• Required action
From the listing below, copy only the lines running from the line that contains "spells one. -/" to the line that contains "armRec : ArmRecord", both included.

• Provided information
:::::
-- ==== Sys2Proof/Decode.lean ====
section
/-! DEFINITION. The words of the opcode table: no row of spec/opcode_table.json gives a command bits, so no word spells one. -/

namespace Sys2Proof

/-- The command that an `nbits`-bit word `w` spells by the table's bits: every row's `fields` is empty, so none (log 2). -/
def decodeTableWord (_nbits _w : Nat) : Option Instr := none

end Sys2Proof
end

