/-- The launch logic (R261-R278). -/
structure LaunchSt where
  state : LaunchState := .idle
  /-- State to return to when an arm expires (R270). -/
  before : LaunchState := .idle
  paced : Bool := false
  root : Bool := false
  censusOk : Bool := false
  armRec : ArmRecord := { job := 0, firstStep := 0, stopStep := 0xFFFFFFFFFFFFFFFF, epoch := 0, periodNs := 0, devices := 0, mode := 0 }
  /-- The COMMIT of the armed launch has been accepted (R270). -/
  taken : Bool := false
  /-- The reasons with which the last ARM was refused, 0 if accepted (R266). -/
  refusedWith : BitVec 8 := 0
  /-- Ring and SEQ of the root's ARM until its censuses are in (R267). -/
  armWaiter : Option (Nat × BitVec 32) := none
  startS : BitVec 48 := 0
  startNs : BitVec 32 := 0
  shiftNs : BitVec 64 := 0
  /-- Number of the step that launches next, the time it became ready, and whether its boundary is done (R276). -/
  nextStep : BitVec 64 := 0
  ready : Option TimeVal := none
  /-- The head is ready but for room in the token ring or the seal hold (R351). -/
  short : Bool := false
  /-- Events 1 to 3 of the boundary before that step are done (R159). -/
  boundaryDone : Bool := false
  /-- The previous launch tick of this launch (R278). -/
  prevTick : Option Nat := none
  censusA : CensusAcc := {}
  censusB : CensusAcc := {}
  /-- DIGEST records kept by the root per position: step and digest (R268). -/
  digests : Tbl (BitVec 64 × Digest) := []
  /-- TAG of the last launch whose COMMIT went on in each tree (R269). -/
  forwardedA : Option (BitVec 64) := none
  forwardedB : Option (BitVec 64) := none
  /-- END notices held: first step, count, status (R271). -/
  ends : List (BitVec 64 × BitVec 32 × BitVec 8) := []
  holds : List HoldRec := []
  /-- The plot was in dry hold at some time since the last launch (R278). -/
  heldSince : Bool := false
  /-- Flooded messages already seen: ORIGIN, TYPE, STEP, and two words of identity (R271). -/
  seen : List (BitVec 32 × Nat × BitVec 64 × Nat × Nat) := []
  late : Tbl LateRec := []
  lateCount : BitVec 32 := 0
  ownLate : BitVec 32 := 0
  maxLate : BitVec 32 := 0
  /-- A reload delays the launch (R221). -/
  reloading : Bool := false
  shifted : Bool := false
deriving DecidableEq, Repr

/-! ### Timebase and PTP (R245-R260) -/

/-- The timebase. -/
structure TimeSt where
  now : TimeVal := {}
  latched : BitVec 46 := 0
  timeValid : Bool := false
  refAok : Bool := false
  refBok : Bool := false
  refSel : BitVec 1 := 0
  /-- Ticks until REVERT may take back a reference that passes again, A and B (R251: 10 ms). -/
  refWaitA : Nat := 0
  refWaitB : Nat := 0
  holdover : Bool := false
  relock : Bool := false
  /-- A read of NOW_S waits for the relock to end (R255). -/
  latchOwed : Bool := false
  /-- Milliseconds of holdover (R252). -/
  holdMs : BitVec 32 := 0
  ppsState : BitVec 2 := 0
  ppsTs : TimeVal := {}
  ppsAccepted : BitVec 32 := 0
  ppsRejected : BitVec 32 := 0
  /-- Last edge, rejected edges of the last second, good seconds in a row, and the second of the last accepted edge (R253). -/
  ppsLastEdge : Option TimeVal := none
  ppsRejTimes : List TimeVal := []
  ppsGood : Nat := 0
  ppsSecond : Option (BitVec 48) := none
  /-- When PPS_OUT rose last (R254). -/
  ppsOutAt : TimeVal := {}
  incr : BitVec 36 := 0x100000000
  offsetAmount : BitVec 47 := 0
  offsetPending : Bool := false
  setSec : BitVec 48 := 0
  setSub : BitVec 46 := 0
  setGo : Bool := false
  bound : BitVec 32 := 0xFFFFFFFF
  servo : BitVec 2 := 0
deriving DecidableEq, Repr

/-- A PTP port (R256-R258). -/
structure PtpSt where
  meanPs : BitVec 32 := 0
  rxEvent : BitVec 32 := 0
  discarded : BitVec 32 := 0
  syncSeq : BitVec 16 := 0
  delaySeq : BitVec 16 := 0
  announceSeq : BitVec 16 := 0
  /-- Sync awaiting its Follow_Up: sequence, and ingress time less the corrections so far, in 2⁻¹⁶ ns (R256). -/
  syncPending : Option (BitVec 16 × Int) := none
  /-- Ingress time less corrected origin time of the last Sync, in 2⁻¹⁶ ns. -/
  lastSync : Option Int := none
  /-- Our last delay request: sequence and egress time, in 2⁻¹⁶ ns. -/
  reqSent : Option (BitVec 16 × Int) := none
  /-- Peer answer awaiting its follow-up: sequence, and the round trip less what is known of the turnaround, in 2⁻¹⁶ ns. -/
  pdelayPending : Option (BitVec 16 × Int) := none
  announce : Option PtpAnnounceBody := none
deriving DecidableEq, Repr

/-- A PTP message that has left a port: kind (1 Sync, 2 Delay_Req, 3 Pdelay_Req, 4 Pdelay_Resp, 5 Announce, 6 Delay_Resp), port
number, sequence, time carried and correctionField, and the Announce data. -/
structure PtpOut where
  kind : Nat
  portNumber : Nat
  seq : BitVec 16
  sec : BitVec 48
  ns : BitVec 32
  correction : BitVec 64
  reqClock : BitVec 64
  reqPort : BitVec 16
  announce : Option PtpAnnounceBody
  traceable : Bool
  /-- The frame it left in (R256-R258): transport, destination, UDP port, 802.1Q tag, UDP/IPv4 checksum, octets appended over IPv6. -/
  transport : BitVec 2 := 0
  dest : BitVec 128 := 0
  udpPort : BitVec 16 := 0
  vlan : Option (BitVec 12) := none
  udpSum : Option (BitVec 16) := none
  octets : Option (BitVec 16) := none
deriving DecidableEq, Repr

/-! ### Pace controller (R279-R282) -/

/-- The pace controller. -/
structure PaceSt where
  railMv : BitVec 10 := 750
  powerLimited : Bool := false
  thermalLimited : Bool := false
  slow : Bool := false
  avsFault : Bool := false
  lateRun : BitVec 16 := 0
  powerW : BitVec 16 := 0
  tjC : BitVec 8 := 0
  /-- Highest reading since the last launch (R278). -/
  tjMax : BitVec 8 := 0
  /-- Time of the last change (R280). -/
  lastChange : Option TimeVal := none
  /-- Last AVSBus target of rails 0 to 3, in mV (R281); none before the first transaction (R441). -/
  avsOut : Option (List Nat) := none
deriving DecidableEq, Repr

/-! ### Spans (R283-R316) -/

/-- SUB.STATUS.STATE (R294). -/
inductive LinkState where
  | off | training | up | plot | miswired | holding | down | fenced
deriving DecidableEq, Repr

/-- A sub-port. Counters wrap. -/
structure SubSt where
  state : LinkState := .off
  /-- The PHY is up since the last training; training is under way (R286, R311). -/
  linkUp : Bool := false
  training : Bool := false
  /-- SPANn.CFG as it stood at the last training (R293). -/
  cfgIn : BitVec 64 := 0
  narrowing : Bool := false
  width : BitVec 4 := 0
  pen : Bool := false
  lanes : BitVec 8 := 0
  partnerId : BitVec 64 := 0
  partnerPort : BitVec 6 := 0
  partnerSub : BitVec 3 := 0
  partnerPlot : BitVec 16 := 0
  peerMac : BitVec 48 := 0
  txNext : BitVec 32 := 0
  txAcked : BitVec 32 := 0
  rxExpect : BitVec 32 := 0
  crcDrops : BitVec 32 := 0
  replays : BitVec 32 := 0
  retrains : BitVec 16 := 0
  narrowings : BitVec 16 := 0
  blots : BitVec 16 := 0
  miswires : BitVec 16 := 0
  plotReject : BitVec 32 := 0
  otherReject : BitVec 32 := 0
  /-- Lanes usable after training, this end's bad lanes, and the partner's mask (R288). -/
  goodLanes : BitVec 8 := 0
  badLanes : BitVec 8 := 0
  partnerBad : BitVec 8 := 0
  opNum : BitVec 32 := 0
  /-- Link operation repeated until answered: 0 none, 1 NARROW_REQ, 2 NARROW (R288). -/
  linkOp : BitVec 8 := 0
  realigned : Bool := false
  /-- The partner's NARROW_DONE has come (R288). -/
  partnerDone : Bool := false
  /-- Handshake: roles known, needed SEQ_RESET, announced TX_START, partner heard, own seen acknowledged (R290). -/
  rolesKnown : Bool := false
  needReset : Bool := true
  txStart : BitVec 32 := 0
  partnerReset : Bool := false
  partnerTxStart : BitVec 32 := 0
  heard : Bool := false
  acked : Bool := false
  shaking : Bool := false
  partnerRx : BitVec 32 := 0
  /-- Sent, unacknowledged grains with their sequence numbers, oldest first (R301). -/
  replay : List (BitVec 32 × Grain) := []
  replaying : Bool := false
  /-- Grains of the replay buffer already resent in the replay under way. -/
  replayPos : Nat := 0
  /-- Unsent grains by class (R309). -/
  q0 : List Grain := []
  /-- Class 1, by span channel: partial grains that are due, what a step's end flushed, COMMIT and VOID grains. -/
  q1 : List (Nat × Grain) := []
  q2 : List Grain := []
  q3 : List Grain := []
  /-- Pending LINK frame grains. -/
  qLink : List Grain := []
  /-- The control slot has sent its LINK frame and still owes its class-0 frame (R309). -/
  linkSent : Bool := false
  /-- Position in the rotation (R309). -/
  slot : Nat := 0
  /-- Pool credit of the partner (R303): share, reserves, outstanding and last FREED per class. -/
  pool : Nat := 0
  res : List Nat := [0, 0, 0, 0]
  out : List Nat := [0, 0, 0, 0]
  last : List Nat := [0, 0, 0, 0]
  /-- Our FREED counters per class (R296). -/
  freed : List Nat := [0, 0, 0, 0]
  /-- Channel credits as sender, by span channel (R304). -/
  credits : Tbl Int := []
  /-- Grains granted and drops that left, as receiver, by span channel (R304). -/
  granted : Tbl Nat := []
  drained : Tbl Nat := []
  /-- The grains whose drops are in an inbound channel, oldest first: drops left, unused drops, and whether they hold a credit (R304). -/
  fifo : Tbl (List (Nat × Nat × Bool)) := []
  /-- Drops of a later step waiting in the pool, one entry per grain: span channel, receiver step, drops (R305). -/
  waitPool : List (Nat × BitVec 64 × List Drop) := []
  /-- COMMIT grains received: span channel, sender step (R305). -/
  commits : List (Nat × BitVec 64) := []
  /-- Drops sent in the running step, by span channel (R297). -/
  sent : Tbl Nat := []
  /-- An acknowledgement is owed (R301). -/
  ackOwed : Bool := false
  blotted : Bool := false
  holding : Bool := false
  holdStart : TimeVal := {}
  fenced : Bool := false
  /-- Last frame put on the wire. -/
  lastTx : Option SpanFrame := none
deriving DecidableEq, Repr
:::::
• Task output
/-! DEFINITION. The words of the opcode table: no row of spec/opcode_table.json gives a command bits, so no word spells one. -/

namespace Sys2Proof

/-- The command that an `nbits`-bit word `w` spells by the table's bits: every row's `fields` is empty, so none (log 2). -/
def decodeTableWord (_nbits _w : Nat) : Option Instr := none

end Sys2Proof
end

/-- The launch logic (R261-R278). -/
structure LaunchSt where
  state : LaunchState := .idle
  /-- State to return to when an arm expires (R270). -/
  before : LaunchState := .idle
  paced : Bool := false
  root : Bool := false
  censusOk : Bool := false
  armRec : ArmRecord := { job := 0, firstStep := 0, stopStep := 0xFFFFFFFFFFFFFFFF, epoch := 0, periodNs := 0, devices := 0, mode := 0 }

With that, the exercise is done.